**Data in this exercise:**
━━━━━━

/-- What SOFT_RESET does to the receive framer touches the framer and the pool (R51). -/
@[simp] theorem State.softResetFramer_frame :
    s.softResetFramer.inReset = s.inReset ∧ s.softResetFramer.time = s.time ∧
    s.softResetFramer.channels = s.channels ∧ s.softResetFramer.txSequence = s.txSequence ∧
    s.softResetFramer.rxq = s.rxq ∧ s.softResetFramer.window = s.window ∧ s.softResetFramer.staging = s.staging ∧
    s.softResetFramer.txq = s.txq ∧ s.softResetFramer.txf = s.txf ∧ s.softResetFramer.reports = s.reports ∧
    s.softResetFramer.cmd = s.cmd ∧ s.softResetFramer.irq = s.irq ∧ s.softResetFramer.host = s.host ∧
    s.softResetFramer.pending = s.pending ∧ s.softResetFramer.rxf.lineRx = s.rxf.lineRx := by
  unfold State.softResetFramer
  split <;> simp

/-- What SOFT_RESET does to the transmit framer touches that side and the pool (R147). -/
@[simp] theorem State.softResetTransmit_frame :
    s.softResetTransmit.inReset = s.inReset ∧ s.softResetTransmit.time = s.time ∧ s.softResetTransmit.rxf = s.rxf ∧
    s.softResetTransmit.channels = s.channels ∧ s.softResetTransmit.txSequence = s.txSequence ∧
    s.softResetTransmit.rxq = s.rxq ∧ s.softResetTransmit.window = s.window ∧
    s.softResetTransmit.staging = s.staging ∧ s.softResetTransmit.reports = s.reports ∧
    s.softResetTransmit.cmd = s.cmd ∧ s.softResetTransmit.irq = s.irq ∧ s.softResetTransmit.host = s.host ∧
    s.softResetTransmit.pending = s.pending ∧ s.softResetTransmit.txf.lineTx = s.txf.lineTx := by
  unfold State.softResetTransmit
  split <;> simp

/-- The acceptance of SOFT_RESET leaves the time base, the tables and the host port alone (R162). -/
@[simp] theorem State.acceptSoftReset_frame :
    s.acceptSoftReset.inReset = s.inReset ∧ s.acceptSoftReset.time = s.time ∧
    s.acceptSoftReset.channels = s.channels ∧ s.acceptSoftReset.txSequence = s.txSequence ∧
    s.acceptSoftReset.host = s.host ∧ s.acceptSoftReset.pending = s.pending ∧
    s.acceptSoftReset.txf.lineTx = s.txf.lineTx := by
  simp [State.acceptSoftReset, State.clearReports, State.softResetTxFlags, State.softResetRxQueues,
    State.clearEvents, State.softResetUnit]

/-- The start of RX_FLUSH touches the queue, the window, the command unit and the event status (R91). -/
@[simp] theorem State.startRxFlush_frame (q : RxQueueId) :
    (s.startRxFlush q).inReset = s.inReset ∧ (s.startRxFlush q).time = s.time ∧ (s.startRxFlush q).pool = s.pool ∧
    (s.startRxFlush q).rxf = s.rxf ∧ (s.startRxFlush q).channels = s.channels ∧
    (s.startRxFlush q).txSequence = s.txSequence ∧ (s.startRxFlush q).staging = s.staging ∧
    (s.startRxFlush q).txq = s.txq ∧ (s.startRxFlush q).txf = s.txf ∧ (s.startRxFlush q).reports = s.reports ∧
    (s.startRxFlush q).host = s.host ∧ (s.startRxFlush q).pending = s.pending := by
  unfold State.startRxFlush
  dsimp only
  split <;> simp

/-- The acceptance of a byte leaves the receive side, the window, staging and the host port alone (R140). -/
@[simp] theorem State.acceptByte_frame (a : Attempt) (e : TxEntry) :
    (s.acceptByte a e).inReset = s.inReset ∧ (s.acceptByte a e).time = s.time ∧ (s.acceptByte a e).rxf = s.rxf ∧
    (s.acceptByte a e).channels = s.channels ∧ (s.acceptByte a e).rxq = s.rxq ∧ (s.acceptByte a e).window = s.window ∧
    (s.acceptByte a e).staging = s.staging ∧ (s.acceptByte a e).host = s.host ∧
    (s.acceptByte a e).pending = s.pending ∧ (s.acceptByte a e).txf.lineTx = s.txf.lineTx := by
  unfold State.acceptByte
  dsimp only
  split <;> simp [State.completeEntry, State.setHead]

/-- A retry leaves everything but the transmit side alone (R142). -/
@[simp] theorem State.retryEntry_frame (u : TxQueueId) :
    (s.retryEntry u).inReset = s.inReset ∧ (s.retryEntry u).time = s.time ∧ (s.retryEntry u).rxf = s.rxf ∧
    (s.retryEntry u).channels = s.channels ∧ (s.retryEntry u).txSequence = s.txSequence ∧
    (s.retryEntry u).rxq = s.rxq ∧ (s.retryEntry u).window = s.window ∧ (s.retryEntry u).staging = s.staging ∧
    (s.retryEntry u).cmd = s.cmd ∧ (s.retryEntry u).host = s.host ∧ (s.retryEntry u).pending = s.pending ∧
    (s.retryEntry u).txf.lineTx = s.txf.lineTx := by
  unfold State.retryEntry
  split <;> simp

/-- The end of a cut returns one holder, and may complete SOFT_RESET (R147). -/
@[simp] theorem State.endCut_frame (u : TxQueueId) :
    (s.endCut u).inReset = s.inReset ∧ (s.endCut u).time = s.time ∧ (s.endCut u).rxf = s.rxf ∧
    (s.endCut u).channels = s.channels ∧ (s.endCut u).txSequence = s.txSequence ∧ (s.endCut u).rxq = s.rxq ∧
    (s.endCut u).window = s.window ∧ (s.endCut u).staging = s.staging ∧ (s.endCut u).reports = s.reports ∧
    (s.endCut u).host = s.host ∧ (s.endCut u).pending = s.pending ∧ (s.endCut u).txf.lineTx = s.txf.lineTx := by
  simp [State.endCut]

/-- LINE_TX off touches the transmit framer (R144). -/
@[simp] theorem State.lineTxOff_frame :
    s.lineTxOff.inReset = s.inReset ∧ s.lineTxOff.time = s.time ∧ s.lineTxOff.pool = s.pool ∧
    s.lineTxOff.rxf = s.rxf ∧ s.lineTxOff.channels = s.channels ∧ s.lineTxOff.txSequence = s.txSequence ∧
    s.lineTxOff.rxq = s.rxq ∧ s.lineTxOff.window = s.window ∧ s.lineTxOff.staging = s.staging ∧
    s.lineTxOff.txq = s.txq ∧ s.lineTxOff.reports = s.reports ∧ s.lineTxOff.cmd = s.cmd ∧ s.lineTxOff.irq = s.irq ∧
    s.lineTxOff.host = s.host ∧ s.lineTxOff.pending = s.pending := by
  unfold State.lineTxOff
  dsimp only
  split <;> simp
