-- ==== Sys2Proof/Machine/Ops.lean ====
section
/-! DEFINITION. The shared operations of every instruction: waits and pending registers (R43 to R47), the causes of R64, taking a
trap and returning from it (R412 to R422), and issue of the fixed-latency, long-latency and warp-wide instructions. -/

namespace Sys2Proof.Machine

/-- The state after a word issued: the machine always goes on. -/
abbrev Out := Host.Outcome State Fault Refusal

/-! ## Lanes -/

/-- The state with a register's signatures replaced; none are kept when nobody has signed. -/
def State.setSign (s : State) (w k : Nat) (g : Sign) : State :=
  { s with signs := if g.signed = 0 then nmapErase s.signs (w * 8 + k) else nmapSet s.signs (w * 8 + k) g }

/-! ## Pending registers -/

/-- Whether what is left of a completed instruction's window makes a use of its pending set LAV (R44). -/
def State.winHits (s : State) (w l : Nat) (u : Use) (x : Window) : Bool :=
  x.lane = l && decide (x.left ≠ 0) && x.pend.any (useHits (s.inHandler w l) (warpCid w) (s.wgCoreOf w).acc0 l u)

/-- LAV (R44): a register of the use is in the pending set of an instruction of the lane's own whose window the lane is in, whether or not
that instruction has completed; a register that is written after completion never raises it (R46). -/
def State.lavUse (s : State) (w l : Nat) (u : Use) : Bool :=
  s.ops.any (fun e => e.2.w = w && e.2.lanes.getLsbD l && !e.2.accepted && !e.2.late && s.opHits w l u e.2)
    || (s.warp w).wins.any (s.winHits w l u)

/-! ## The causes of R64 -/

/-- A cause raised for a lane, with its sub-cause and fault address. -/
structure Raised where
  lane : Nat
  cause : Cause
  sub : Nat
  addr : BitVec 64
  deriving DecidableEq, Repr

/-- REGA (R56): a register at or beyond the allocation, or beyond the banks in handler mode. -/
def regaUse (x : Warp) (hm : Bool) (u : Use) : Bool :=
  match u.o with
  | .v n => decide ((if hm then 32 else x.nv) < n.toNat + u.n)
  | .s n => decide ((if hm then 64 else x.ns) < n.toNat + u.n)
  | _ => false

/-- The unit of a poison mark that an operand reads (R427, R429). -/
def poisonUse (p : NMap Unit) (w l : Nat) (hm : Bool) (u : Use) : Bool :=
  let hit (base : Nat) : Bool := poisonHit p 1 1 base u.n
  !u.wr &&
  match u.o with
  | .v n => if hm then hit (2 ^ 41 + laneKey w l * 32 + n.toNat) else hit (laneKey w l * 256 + n.toNat)
  | .s n => if hm then hit (2 ^ 42 + w * 64 + n.toNat) else hit (2 ^ 40 + w * 1024 + n.toNat)
  | _ => false

/-- The cause that one lane raises before the operation itself (R64): ENC; PRIV and ROLE by `pre`; REGA; LAV, which a guarded-off
lane raises for its guard only (R44); then POISON of a register it reads (R429). -/
def State.earlyCause (s : State) (h : Hdr) (ck : Check) (pre : Option Cause) (w l : Nat) : Option Cause :=
  let hm := s.inHandler w l
  let inM := s.guardTrue h w l
  if !ck.ok then some .enc
  else match pre with
    | some c => some c
    | none =>
      if ck.uses.any (regaUse (s.warp w) hm) then some .rega
      else if (if inM then ck.uses else guardUses h).any (s.lavUse w l) then some .lav
      else if inM && ck.uses.any (poisonUse s.mem.poison w l hm) then some .poison
      else none

/-! ## Taking a trap -/

/-- The operand slots hold values (R417, R418). -/
def causeOpv (c : Cause) : Bool :=
  match c with
  | .enc | .resv | .priv | .role | .rega | .lav => false
  | _ => true

/-- The fault-address slots hold values (R417). -/
def causeFav (c : Cause) : Bool :=
  match c with
  | .spad | .align | .feuns | .page | .prot => true
  | _ => false

/-- The cause word of a trap (R417). -/
def causeWord (t : Trap) : Word :=
  BitVec.ofNat 32 (t.cause.code + t.sub % 256 * 2 ^ 8 + (if causeOpv t.cause then 2 ^ 16 else 0) + (if t.fav then 2 ^ 17 else 0)
    + (if t.repl then 2 ^ 18 else 0))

━━━━━━

Report all lines of the material that contain the word "txSequence".

    s.softResetFramer.channels = s.channels ∧ s.softResetFramer.txSequence = s.txSequence ∧
    s.softResetTransmit.channels = s.channels ∧ s.softResetTransmit.txSequence = s.txSequence ∧
    s.acceptSoftReset.channels = s.channels ∧ s.acceptSoftReset.txSequence = s.txSequence ∧
    (s.startRxFlush q).txSequence = s.txSequence ∧ (s.startRxFlush q).staging = s.staging ∧
    (s.retryEntry u).channels = s.channels ∧ (s.retryEntry u).txSequence = s.txSequence ∧
    (s.endCut u).channels = s.channels ∧ (s.endCut u).txSequence = s.txSequence ∧ (s.endCut u).rxq = s.rxq ∧
    s.lineTxOff.rxf = s.rxf ∧ s.lineTxOff.channels = s.channels ∧ s.lineTxOff.txSequence = s.txSequence ∧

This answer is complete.